/-- Hypotheses of `Obligations.RequestsAtTheirGateways`. -/
theorem wit_RequestsAtTheirGateway_2 :
    (∃ (s : State) (p : Packet) (q : Packet) (d : Nat) (gw : Nat), q = { p with kind := kRcall } ∧ checkGw q.rkey = (d, gw) ∧ badEndpoint q.dst = false ∧ s.reqWaits d gw q = false ∧ s.flowCheck d gw q = none) ∧
    (∃ (s : State) (p : Packet) (q : Packet) (d : Nat) (gw : Nat) (t : State) (r : CachedReply), q = { p with kind := kRcall } ∧ checkGw q.rkey = (d, gw) ∧ badEndpoint q.dst = false ∧ s.reqWaits d gw q = false ∧ s.flowCheck d gw q = some t ∧ t.cachedOf q = some r ∧ q.retx = true) ∧
    (∃ (s : State) (p : Packet) (q : Packet) (d : Nat) (gw : Nat) (t : State), q = { p with kind := kRcall } ∧ checkGw q.rkey = (d, gw) ∧ badEndpoint q.dst = false ∧ s.reqWaits d gw q = false ∧ s.flowCheck d gw q = some t ∧ (t.cachedOf q = none ∨ q.retx = false) ∧ idempotent q = false ∧ (((t.caches q).any fun x => !t.cacheRoom q x) = false)) ∧
    (∃ (s : State) (p : Packet) (q : Packet) (d : Nat) (gw : Nat), q = { p with kind := kRget } ∧ checkGw q.rkey = (d, gw) ∧ badEndpoint q.dst = true) ∧
    (∃ (s : State) (p : Packet) (q : Packet) (d : Nat) (gw : Nat), q = { p with kind := kRget } ∧ checkGw q.rkey = (d, gw) ∧ badEndpoint q.dst = false ∧ s.reqWaits d gw q = true) ∧
    (∃ (s : State) (p : Packet) (q : Packet) (d : Nat) (gw : Nat), q = { p with kind := kRget } ∧ checkGw q.rkey = (d, gw) ∧ badEndpoint q.dst = false ∧ s.reqWaits d gw q = false ∧ s.flowCheck d gw q = none) ∧
    (∃ (s : State) (p : Packet) (q : Packet) (d : Nat) (gw : Nat) (t : State) (r : CachedReply), q = { p with kind := kRget } ∧ checkGw q.rkey = (d, gw) ∧ badEndpoint q.dst = false ∧ s.reqWaits d gw q = false ∧ s.flowCheck d gw q = some t ∧ t.cachedOf q = some r ∧ q.retx = true) ∧
    (∃ (s : State) (p : Packet) (q : Packet) (d : Nat) (gw : Nat) (t : State), q = { p with kind := kRget } ∧ checkGw q.rkey = (d, gw) ∧ badEndpoint q.dst = false ∧ s.reqWaits d gw q = false ∧ s.flowCheck d gw q = some t ∧ (t.cachedOf q = none ∨ q.retx = false) ∧ idempotent q = true) ∧
    (∃ (s : State) (p : Packet) (q : Packet) (d : Nat) (gw : Nat), q = { p with kind := kRput } ∧ checkGw q.rkey = (d, gw) ∧ badEndpoint q.dst = true) ∧
    (∃ (s : State) (p : Packet) (q : Packet) (d : Nat) (gw : Nat), q = { p with kind := kRput } ∧ checkGw q.rkey = (d, gw) ∧ badEndpoint q.dst = false ∧ s.reqWaits d gw q = true) ∧
    (∃ (s : State) (p : Packet) (q : Packet) (d : Nat) (gw : Nat), q = { p with kind := kRput } ∧ checkGw q.rkey = (d, gw) ∧ badEndpoint q.dst = false ∧ s.reqWaits d gw q = false ∧ s.flowCheck d gw q = none) ∧
    (∃ (s : State) (p : Packet) (q : Packet) (d : Nat) (gw : Nat) (t : State) (r : CachedReply), q = { p with kind := kRput } ∧ checkGw q.rkey = (d, gw) ∧ badEndpoint q.dst = false ∧ s.reqWaits d gw q = false ∧ s.flowCheck d gw q = some t ∧ t.cachedOf q = some r ∧ q.retx = true) ∧
    (∃ (s : State) (p : Packet) (q : Packet) (d : Nat) (gw : Nat) (t : State), q = { p with kind := kRput } ∧ checkGw q.rkey = (d, gw) ∧ badEndpoint q.dst = false ∧ s.reqWaits d gw q = false ∧ s.flowCheck d gw q = some t ∧ (t.cachedOf q = none ∨ q.retx = false) ∧ idempotent q = false ∧ (((t.caches q).any fun x => !t.cacheRoom q x) = false)) ∧
    (∃ (s : State) (p : Packet) (q : Packet) (d : Nat) (gw : Nat), q = p ∧ checkGw q.rkey = (d, gw) ∧ badEndpoint q.dst = true) ∧
    (∃ (s : State) (p : Packet) (q : Packet) (d : Nat) (gw : Nat), q = p ∧ checkGw q.rkey = (d, gw) ∧ badEndpoint q.dst = false ∧ s.reqWaits d gw q = true) ∧
    (∃ (s : State) (p : Packet) (q : Packet) (d : Nat) (gw : Nat), q = p ∧ checkGw q.rkey = (d, gw) ∧ badEndpoint q.dst = false ∧ s.reqWaits d gw q = false ∧ s.flowCheck d gw q = none) ∧
    (∃ (s : State) (p : Packet) (q : Packet) (d : Nat) (gw : Nat) (t : State) (r : CachedReply), q = p ∧ checkGw q.rkey = (d, gw) ∧ badEndpoint q.dst = false ∧ s.reqWaits d gw q = false ∧ s.flowCheck d gw q = some t ∧ t.cachedOf q = some r ∧ q.retx = true) ∧
    (∃ (s : State) (p : Packet) (q : Packet) (d : Nat) (gw : Nat) (t : State), q = p ∧ checkGw q.rkey = (d, gw) ∧ badEndpoint q.dst = false ∧ s.reqWaits d gw q = false ∧ s.flowCheck d gw q = some t ∧ (t.cachedOf q = none ∨ q.retx = false) ∧ idempotent q = true) ∧
    (∃ (s : State) (p : Packet) (q : Packet) (d : Nat) (gw : Nat) (t : State), q = p ∧ checkGw q.rkey = (d, gw) ∧ badEndpoint q.dst = false ∧ s.reqWaits d gw q = false ∧ s.flowCheck d gw q = some t ∧ (t.cachedOf q = none ∨ q.retx = false) ∧ idempotent q = false ∧ (((t.caches q).any fun x => !t.cacheRoom q x) = false)) ∧
    (∃ (s : State) (p : Packet) (q : Packet) (d : Nat) (gw : Nat) (t : State), q = p ∧ checkGw q.rkey = (d, gw) ∧ badEndpoint q.dst = false ∧ s.reqWaits d gw q = false ∧ s.flowCheck d gw q = some t ∧ (t.cachedOf q = none ∨ q.retx = false) ∧ idempotent q = false ∧ (((t.caches q).any fun x => !t.cacheRoom q x) = true)) ∧
    (∃ (s : State) (p : Packet) (d : Nat) (gw : Nat) (r : Region), r = (s.die d).region gw (p.rkey.toNat / 2 ^ 20) ∧ (r.v = false ∨ r.gen ≠ p.rkey.setWidth 20)) ∧
    (∃ (s : State) (p : Packet) (d : Nat) (gw : Nat) (r : Region), r = (s.die d).region gw (p.rkey.toNat / 2 ^ 20) ∧ r.v = true ∧ r.gen = p.rkey.setWidth 20 ∧ r.length.toNat < p.addr.toNat + reqSize p) ∧
    (∃ (s : State) (p : Packet) (d : Nat) (gw : Nat) (r : Region), r = (s.die d).region gw (p.rkey.toNat / 2 ^ 20) ∧ r.v = true ∧ r.gen = p.rkey.setWidth 20 ∧ p.addr.toNat + reqSize p ≤ r.length.toNat ∧ reqPerm p &&& ~~~r.perm ≠ 0) ∧
    (∃ (s : State) (p : Packet) (d : Nat) (gw : Nat) (r : Region) (t : GwTicket), r = (s.die d).region gw (p.rkey.toNat / 2 ^ 20) ∧ r.v = true ∧ r.gen = p.rkey.setWidth 20 ∧ p.addr.toNat + reqSize p ≤ r.length.toNat ∧ reqPerm p &&& ~~~r.perm = 0 ∧ ((s.die d).gwTickets.find? (fun t => decide (t.gw = gw) && t.same p && !t.told) = some t)) :=
  ⟨⟨SFlow, { seq := 0x7FFF }, _, 0, 3, rfl, by decide +kernel, by decide +kernel, by decide +kernel, by decide +kernel⟩,
   ⟨SCached, { tag := 1, retx := true }, _, 0, 3, _, _, rfl, by decide +kernel, by decide +kernel, by decide +kernel, some_spec (d := (S)) (by decide +kernel), some_spec (d := ({ gw := 0, src := 0, tag := 0, gen := 0 })) (by decide +kernel), by decide +kernel⟩,
   ⟨S, { tag := 1, mode := 1 }, _, 0, 3, _, rfl, by decide +kernel, by decide +kernel, by decide +kernel, some_spec (d := (S)) (by decide +kernel), by decide +kernel, by decide +kernel, by decide +kernel⟩,
   ⟨S, { dst := 1101 }, _, 0, 3, rfl, by decide +kernel, by decide +kernel⟩,
   ⟨SBusy, { size := 3, addr := 0x10 }, _, _, _, rfl, rfl, by decide +kernel, by decide +kernel⟩,
   ⟨SFlow, { seq := 0x7FFF }, _, 0, 3, rfl, by decide +kernel, by decide +kernel, by decide +kernel, by decide +kernel⟩,
   ⟨SCached, { tag := 1, retx := true }, _, 0, 3, _, _, rfl, by decide +kernel, by decide +kernel, by decide +kernel, some_spec (d := (S)) (by decide +kernel), some_spec (d := ({ gw := 0, src := 0, tag := 0, gen := 0 })) (by decide +kernel), by decide +kernel⟩,
   ⟨SFlow, { seq := 0xFFFF }, _, 0, 3, _, rfl, by decide +kernel, by decide +kernel, by decide +kernel, some_spec (d := (S)) (by decide +kernel), by decide +kernel, by decide +kernel⟩,
   ⟨S, { dst := 1101 }, _, 0, 3, rfl, by decide +kernel, by decide +kernel⟩,
   ⟨SBusy, { size := 3, addr := 0x10 }, _, _, _, rfl, rfl, by decide +kernel, by decide +kernel⟩,
   ⟨SFlow, { seq := 0x7FFF }, _, 0, 3, rfl, by decide +kernel, by decide +kernel, by decide +kernel, by decide +kernel⟩,
   ⟨SCached, { tag := 1, retx := true }, _, 0, 3, _, _, rfl, by decide +kernel, by decide +kernel, by decide +kernel, some_spec (d := (S)) (by decide +kernel), some_spec (d := ({ gw := 0, src := 0, tag := 0, gen := 0 })) (by decide +kernel), by decide +kernel⟩,
   ⟨S, { tag := 1, mode := 1 }, _, 0, 3, _, rfl, by decide +kernel, by decide +kernel, by decide +kernel, some_spec (d := (S)) (by decide +kernel), by decide +kernel, by decide +kernel, by decide +kernel⟩,
   ⟨S, { dst := 1101, kind := kRld }, _, 0, 3, rfl, by decide +kernel, by decide +kernel⟩,
   ⟨SBusy, { size := 3, addr := 0x10, kind := kRld }, _, _, _, rfl, rfl, by decide +kernel, by decide +kernel⟩,
   ⟨SFlow, { seq := 0x7FFF, kind := kRld }, _, 0, 3, rfl, by decide +kernel, by decide +kernel, by decide +kernel, by decide +kernel⟩,
   ⟨SCached, { tag := 1, retx := true, kind := kRld }, _, 0, 3, _, _, rfl, by decide +kernel, by decide +kernel, by decide +kernel, some_spec (d := (S)) (by decide +kernel), some_spec (d := ({ gw := 0, src := 0, tag := 0, gen := 0 })) (by decide +kernel), by decide +kernel⟩,
   ⟨SFlow, { seq := 0xFFFF, kind := kRld }, _, 0, 3, _, rfl, by decide +kernel, by decide +kernel, by decide +kernel, some_spec (d := (S)) (by decide +kernel), by decide +kernel, by decide +kernel⟩,
   ⟨S, { tag := 1, mode := 1, kind := kRld }, _, 0, 3, _, rfl, by decide +kernel, by decide +kernel, by decide +kernel, some_spec (d := (S)) (by decide +kernel), by decide +kernel, by decide +kernel, by decide +kernel⟩,
   ⟨SCaches, { tag := 1, mode := 1, kind := kRld }, _, 0, 3, _, rfl, by decide +kernel, by decide +kernel, by decide +kernel, some_spec (d := (S)) (by decide +kernel), by decide +kernel, by decide +kernel, by decide +kernel⟩,
   ⟨S, { kind := kRld, size := 3, addr := 0, seq := 0 }, 0, 3, _, rfl, by decide +kernel⟩,
   ⟨(SKey []), { kind := kRld, size := 3, addr := 0xFF9, seq := 0 }, 0, 3, _, rfl, by decide +kernel, by decide +kernel, by decide +kernel⟩,
   ⟨(S.setDie 0 fun d => d.putRegion 3 0 { v := true, length := 0x1000, perm := 0x1E }), { kind := kRld, size := 3, addr := 0xFF8, seq := 0 }, 0, 3, _, rfl, by decide +kernel, by decide +kernel, by decide +kernel, by decide +kernel⟩,
   ⟨(SKey [gwt 1 ({ kind := kRld, size := 3, addr := 0xFF8, seq := 0 })]), { kind := kRld, size := 3, addr := 0xFF8, seq := 0 }, 0, 3, _, _, rfl, by decide +kernel, by decide +kernel, by decide +kernel, by decide +kernel, some_spec (d := ({ gw := 0, num := 0, req := {}, endp := 0, svc := true, named := none })) (by decide +kernel)⟩⟩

#### Directions
Copy out, from the data above, each line where the string "toNat" is present.

#### Task output
    (∃ (s : State) (p : Packet) (d : Nat) (gw : Nat) (r : Region), r = (s.die d).region gw (p.rkey.toNat / 2 ^ 20) ∧ (r.v = false ∨ r.gen ≠ p.rkey.setWidth 20)) ∧
    (∃ (s : State) (p : Packet) (d : Nat) (gw : Nat) (r : Region), r = (s.die d).region gw (p.rkey.toNat / 2 ^ 20) ∧ r.v = true ∧ r.gen = p.rkey.setWidth 20 ∧ r.length.toNat < p.addr.toNat + reqSize p) ∧
    (∃ (s : State) (p : Packet) (d : Nat) (gw : Nat) (r : Region), r = (s.die d).region gw (p.rkey.toNat / 2 ^ 20) ∧ r.v = true ∧ r.gen = p.rkey.setWidth 20 ∧ p.addr.toNat + reqSize p ≤ r.length.toNat ∧ reqPerm p &&& ~~~r.perm ≠ 0) ∧
    (∃ (s : State) (p : Packet) (d : Nat) (gw : Nat) (r : Region) (t : GwTicket), r = (s.die d).region gw (p.rkey.toNat / 2 ^ 20) ∧ r.v = true ∧ r.gen = p.rkey.setWidth 20 ∧ p.addr.toNat + reqSize p ≤ r.length.toNat ∧ reqPerm p &&& ~~~r.perm = 0 ∧ ((s.die d).gwTickets.find? (fun t => decide (t.gw = gw) && t.same p && !t.told) = some t)) :=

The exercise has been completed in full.